-- ==== Sys2Proof/Tests/Slice0.lean ====
section
/-! SUPPORT. Tests: an ill-formed command for each check of WellFormed, the spec's worked values, one step of the
commands on small states, and for each statement of the certificate that has hypotheses a state that meets them. -/

namespace Sys2Proof.Tests

open Sys2Proof Sys2Proof.Machine

-- One theorem after another: each evaluation in the kernel waits for those before it.
set_option Elab.async false

/-! ### Well-formedness -/

/-- R203: 3 counts and 238 entries need 241 bytes. -/
theorem test_wellFormed_setRoster : (Instr.setRoster 0 (List.replicate 238 1) [] []).wellFormed = false := by decide +kernel

/-- R193, R203: a CLIP_DATA carries at least one sample. -/
theorem test_wellFormed_clipData : (Instr.clipData 0 1 0 []).wellFormed = false := by decide

/-- R203: 24 segments need 243 bytes. -/
theorem test_wellFormed_cue :
    (Instr.cue 0 1 0 0 (List.replicate 24 ⟨1, 0, 1, 0, 0, 2⟩)).wellFormed = false := by decide +kernel

/-- R203: 0x02 is START. -/
theorem test_wellFormed_unknownRequest : (Instr.unknownRequest 0x02 0 []).wellFormed = false := by decide +kernel

/-- R189: C3 02 01 07 F6 has a sum of 0. -/
theorem test_wellFormed_badCheckFrame : (Instr.badCheckFrame [0x01, 0x07] 0xF6).wellFormed = false := by decide +kernel

/-- R190: 2 and 242 are lengths of frames. -/
theorem test_wellFormed_badFrameLength :
    (Instr.badFrameLength 2).wellFormed = false ∧ (Instr.badFrameLength 242).wellFormed = false := by decide

/-! ### The spec's tables and worked values -/

/-- Lin12, as the Introduction tabulates it. -/
theorem test_lin12 :
    [lin12 (-40), lin12 (-30), lin12 (-12), lin12 0, lin12 12, lin12 24, lin12 48] =
      [410, 728, 2053, 4096, 8173, 16306, 64917] := by decide +kernel

/-- Lin15, as the Introduction tabulates it. -/
theorem test_lin15 : [lin15 (-40), lin15 (-30), lin15 (-12), lin15 0] = [3277, 5827, 16423, 32768] := by decide +kernel

/-- R22: a target set with 2 frames moves in steps of 1024, one set with 50 in steps of 41. -/
theorem test_rampStep : rampStep 2 = 1024 ∧ rampStep 50 = 41 := by decide

/-- The worked case of Chapter 1: the ducked feed. -/
theorem test_rampScale_duck : rampScale 4000 16423 = 2005 := by decide

/-- R19. -/
theorem test_saturate : (saturate 40000).toInt = 32767 ∧ (saturate (-40000)).toInt = -32768 := by decide

/-- R50: 16 samples of -32768 reach step 0; 16 of 32767 do not. -/
theorem test_levelOfFrame :
    levelOfFrame (Vec.tab fun _ => 0x8000) = 0 ∧ levelOfFrame (Vec.tab fun _ => 0x7FFF) = -1 := by decide +kernel

/-- R51's worked values. -/
theorem test_smooth : smooth (-40) (-96) = -68 ∧ smooth (-38) (-68) = -53 ∧ smooth (-97) (-44) = -48 := by decide

/-- R120's worked values. -/
theorem test_alcStep :
    alcStep 1 2 10 = 2 ∧ alcStep 1 24 10 = 5 ∧ alcStep 1 24 (-3) = -1 ∧ alcStep 1 24 (-1) = -1 ∧ alcStep 3 24 7 = 1 ∧
      alcStep 0 24 (-60) = -24 := by decide

/-- R117: the mean of 16 levels that sum to -805 is -51. -/
theorem test_meanLevel : { AlcRecord.reset with qualifying := 16, levelSum := -805 }.meanLevel = -51 := by decide

/-- R144: a clip of 1000 samples takes 4 pages, of 300 takes 2, of 600 takes 3. -/
theorem test_pagesFor : pagesFor 1000 = 4 ∧ pagesFor 300 = 2 ∧ pagesFor 600 = 3 := by decide

/-- R189's example: SET_PRIVACY on, tag 0x17. -/
theorem test_encode_setPrivacy :
    (encodeRequest (.setPrivacy 0x17 1)).map RequestFrame.bytes = some [0xC3, 0x03, 0x22, 0x17, 0x01, 0xC3] := by
  decide +kernel

/-- R189's example: the answer to it, privacy flag 1. -/
theorem test_message_bytes :
    Message.bytes { isReport := false, type := 0xA2, tag := 0x17, payload := [0, 1] } =
      [0xC3, 0x04, 0xA2, 0x17, 0x00, 0x01, 0x42] := by decide +kernel

/-- R202: feed sequence 3 with LED code RED_BLINK and samples of 0x0100. -/
theorem test_feed_bytes :
    FeedFrame.bytes { sequence := 3, led := .redBlink, samples := Vec.tab fun i => if i = 0 then 0x0100 else 0 } =
      [0x3C, 0x5A, 0x32, 0x01] ++ List.replicate 31 0 ++ [0xCD] := by decide +kernel

/-- R149: the remainder of one sample of 0 behind 0xFFFF, divided by hand. -/
theorem test_crc16 : crc16 (bytesOfSamples [0]) = 0x1D0F := by decide +kernel

/-- R203: the SET_PRIVACY of that example is read from its type, tag and payload. -/
theorem test_decode_setPrivacy : decodeRequest 0x22 0x17 [0x01] = .request (.setPrivacy 0x17 1) := by decide +kernel

/-! ### One step on small states -/

/-- The state after a command. -/
def after (c : Instr) (s : State) : State :=
  match exec c s with
  | .next t => t
  | .fault _ | .refused _ => s

/-- Type, tag and payload of the messages of the outbound queue after the START_UP report. -/
def sent (s : State) : List (Byte × Byte × List Byte) := (s.control.queue.drop 1).map fun m => (m.type, m.tag, m.payload)

/-- A vector that holds the elements given, then copies of another. -/
def vec {α : Type} {n : Nat} (l : List α) (x : α) : Vector α n := Vec.tab fun i => l.getD i.1 x

/-- A state of pod 1's link on the reset state. -/
def withLink (l : Link) : State := { State.reset with links := vec [l] Link.reset }

/-- A ramp at rest, reached after a target. -/
def atRest (v : Nat) : Ramp := { Ramp.atRest v with lastSetting := .target v 8 }

/-- The worked case of Chapter 1, "one sample position with privacy on": the values in force. -/
def privacyCase : InForce :=
  { roster := { pods := vec [true, true, true, true] false, chairs := vec [] false, trunks := vec [true] false }
    feeds := { Feeds.reset with zone := vec [1, 1] 0, podFader := vec [0, -6] 0 }
    alcGain := vec [6] 0, routing := vec [] { pod := true, trunk := true, record := true } }

/-- The same case: the samples of pods 1 and 2 and of T1. -/
def privacyInputs : Inputs :=
  { Inputs.reset with
    pods := vec [vec [] 8000, vec [] (BitVec.ofInt 16 (-3000))] silentFrame, trunks := vec [vec [] 4000] silentFrame }

/-- The same case: the ramps. -/
def privacyRamps : Ramps :=
  { Ramps.reset with
    gate := vec [atRest 32768] (atRest 5827), localMute := vec [] (atRest 32768), privacy := vec [] (atRest 16384)
    duck := vec [atRest 16423, atRest 16423] (atRest 32768), master := atRest 32768 }

/-- Chapter 1's table of composition and scaling: feeds 1 to 5, sends T1 and T2, REC-A and REC-B. -/
theorem test_privacyCase :
    let y := scaledOutputs privacyCase privacyInputs privacyRamps 15
    [y[0], y[1], y[2], y[3], y[4], y[24], y[25], y[28], y[29]] =
      [2005, 2005, 14923, 14923, 0, 5462, 0, 9462, 5462] := by decide +kernel

/-- Chapter 1's saturation case: pods 1 to 3 at 20000 with an ALC gain of 12, the volume of pod 4 at -40, feed 1 ducked. -/
theorem test_saturationCase :
    let v := { privacyCase with feeds := { Feeds.reset with volume := vec [0, 0, 0, -40] 0 }, alcGain := vec [12, 12, 12] 0 }
    let x := { Inputs.reset with pods := vec [vec [] 20000, vec [] 20000, vec [] 20000] silentFrame }
    let r := { privacyRamps with gate := vec [] (atRest 32768), privacy := vec [] (atRest 32768) }
    let y := scaledOutputs v x r 0
    [y[3], y[0]] = [11984, 40002] ∧ saturates y[0] = true ∧ saturates y[3] = false := by decide +kernel

/-- Chapter 1's ramp case: after 16 moves from 5827 the value is 22211, and 400 moves at 41 bring it back to 5827. -/
theorem test_rampCase :
    let opening := (((Ramp.atRest 5827).setTarget 32768 2).comeInForce)
    let opened := Ramp.move^[16] opening
    let closing := (opened.setTarget 5827 50).comeInForce
    opened.value = 22211 ∧ (Ramp.move^[399] closing).value = 5852 ∧ (Ramp.move^[400] closing).value = 5827 := by
  decide +kernel

/-- R1, R20: the boundary right after a reset opens the first period and hands out zeros. -/
theorem test_mixPeriodBoundary :
    let t := after (.mixPeriodBoundary [] (vec [] silentFrame)) State.reset
    t.inForce.isSome = true ∧ t.outputs = State.reset.outputs ∧ t.alc.position = 1 := by decide +kernel

/-- R20: REC-B sends its sample 0x8003 from the most significant bit, as the first of 16. -/
theorem test_recordLine :
    let s := { State.reset with outputs := Vec.put State.reset.outputs 29 (vec [0x8003] 0) }
    (s.recordLine 1).take 17 = [true] ++ List.replicate 13 false ++ [true, true, false] ∧
      (s.recordLine 0).length = 256 := by decide +kernel

/-- R29, R36: the first frame of an ABSENT link starts to acquire; a frame with a wrong check is counted as bad. -/
theorem test_micFrameArrival :
    let f : MicFrame := { MicFrame.blank with sequence := 9 }
    let s := withLink { Link.reset with state := .absent }
    (after (.micFrameArrival 0 (encodeMicFrame f) true) s).links[0] =
        { Link.reset with state := .acquiring, goodCount := 1, expected := 10, arrivalSeen := true } ∧
      ((after (.micFrameArrival 0 ((encodeMicFrame f).set 35 0) true) s).links[0]).badFrames = 1 := by decide +kernel

/-- R30, R32: with lock count 16 the sixteenth good frame locks the sequence and settling begins. -/
theorem test_lockCount :
    let f : MicFrame := { MicFrame.blank with sequence := 3 }
    let t := after (.lockCount 0 f) (withLink { Link.reset with state := .acquiring, goodCount := 15, expected := 3 })
    (t.links[0]).state = .settling ∧ (t.links[0]).fifo = [f] ∧ sent t = [(0xE2, 0, [0, 1, 2, 3, 2])] := by decide +kernel

/-- R32, R89: the two-hundredth take locks the link, and FAULT leaves the pod. -/
theorem test_settleDone :
    let t := after (.settleDone 0)
      (withLink { Link.reset with state := .settling, settleCounter := 199, fifo := [MicFrame.blank] })
    (t.links[0]).state = .locked ∧ (t.mutes.reasons[0]).fault = false ∧ (t.mutes.reasons[1]).fault = true := by
  decide +kernel

/-- R31: the fiftieth silent boundary loses the link. -/
theorem test_silence :
    let t := after (.silence 0) (withLink { Link.reset with state := .acquiring, silenceRun := 49 })
    (t.links[0]).state = .absent ∧ sent t = [(0xE2, 0, [0, 1, 2, 1, 6])] := by decide +kernel

/-- R34: the fiftieth empty take in succession loses the lock. -/
theorem test_unlock :
    let t := after (.unlock 0) (withLink { Link.reset with state := .coasting, coastRun := 49 })
    (t.links[0]).state = .absent ∧ (t.mutes.reasons[0]).fault = true := by decide +kernel

/-- R36: the fourth frame of a rising foreign sequence restarts the link. -/
theorem test_restart :
    let t := after (.restart 0 { MicFrame.blank with sequence := 11 })
      (withLink { Link.reset with state := .locked, restartRun := 3, lastRestart := 10, expected := 3 })
    (t.links[0]).state = .acquiring ∧ (t.links[0]).goodCount = 1 ∧ (t.links[0]).expected = 12 := by decide +kernel

/-- Pod 1 in the roster, LOCKED and without a mute reason, its gate and S as given over a floor of -96. -/
def withGate (state : GateState) (count : Nat) (smoothed : Int) : State :=
  { State.reset with
    session := { State.reset.session with roster := { Roster.reset with pods := vec [true] false } }
    links := vec [{ Link.reset with state := .locked }] Link.reset
    detectors := vec [{ Detector.reset with smoothed := smoothed, noiseFloor := -96 }] Detector.reset
    mutes := { Mutes.reset with
      reasons := vec [{ key := false, host := false, chair := false, fault := false }]
        { key := false, host := false, chair := false, fault := true } }
    automixer := { Automixer.reset with
      gates := vec [{ mode := .auto, priority := 0, state := state, count := count }]
        { mode := .auto, priority := 0, state := .closed, count := 0 }
      waitQueue := if state = .waiting then [0] else [] } }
::::::::::
▶ [What the task requires]: The response is the exact set of lines from the one holding "detectors := vec" through the last line of the material.

▶ [Solution for this problem]:
    detectors := vec [{ Detector.reset with smoothed := smoothed, noiseFloor := -96 }] Detector.reset
    mutes := { Mutes.reset with
      reasons := vec [{ key := false, host := false, chair := false, fault := false }]
        { key := false, host := false, chair := false, fault := true } }
    automixer := { Automixer.reset with
      gates := vec [{ mode := .auto, priority := 0, state := state, count := count }]
        { mode := .auto, priority := 0, state := .closed, count := 0 }
      waitQueue := if state = .waiting then [0] else [] } }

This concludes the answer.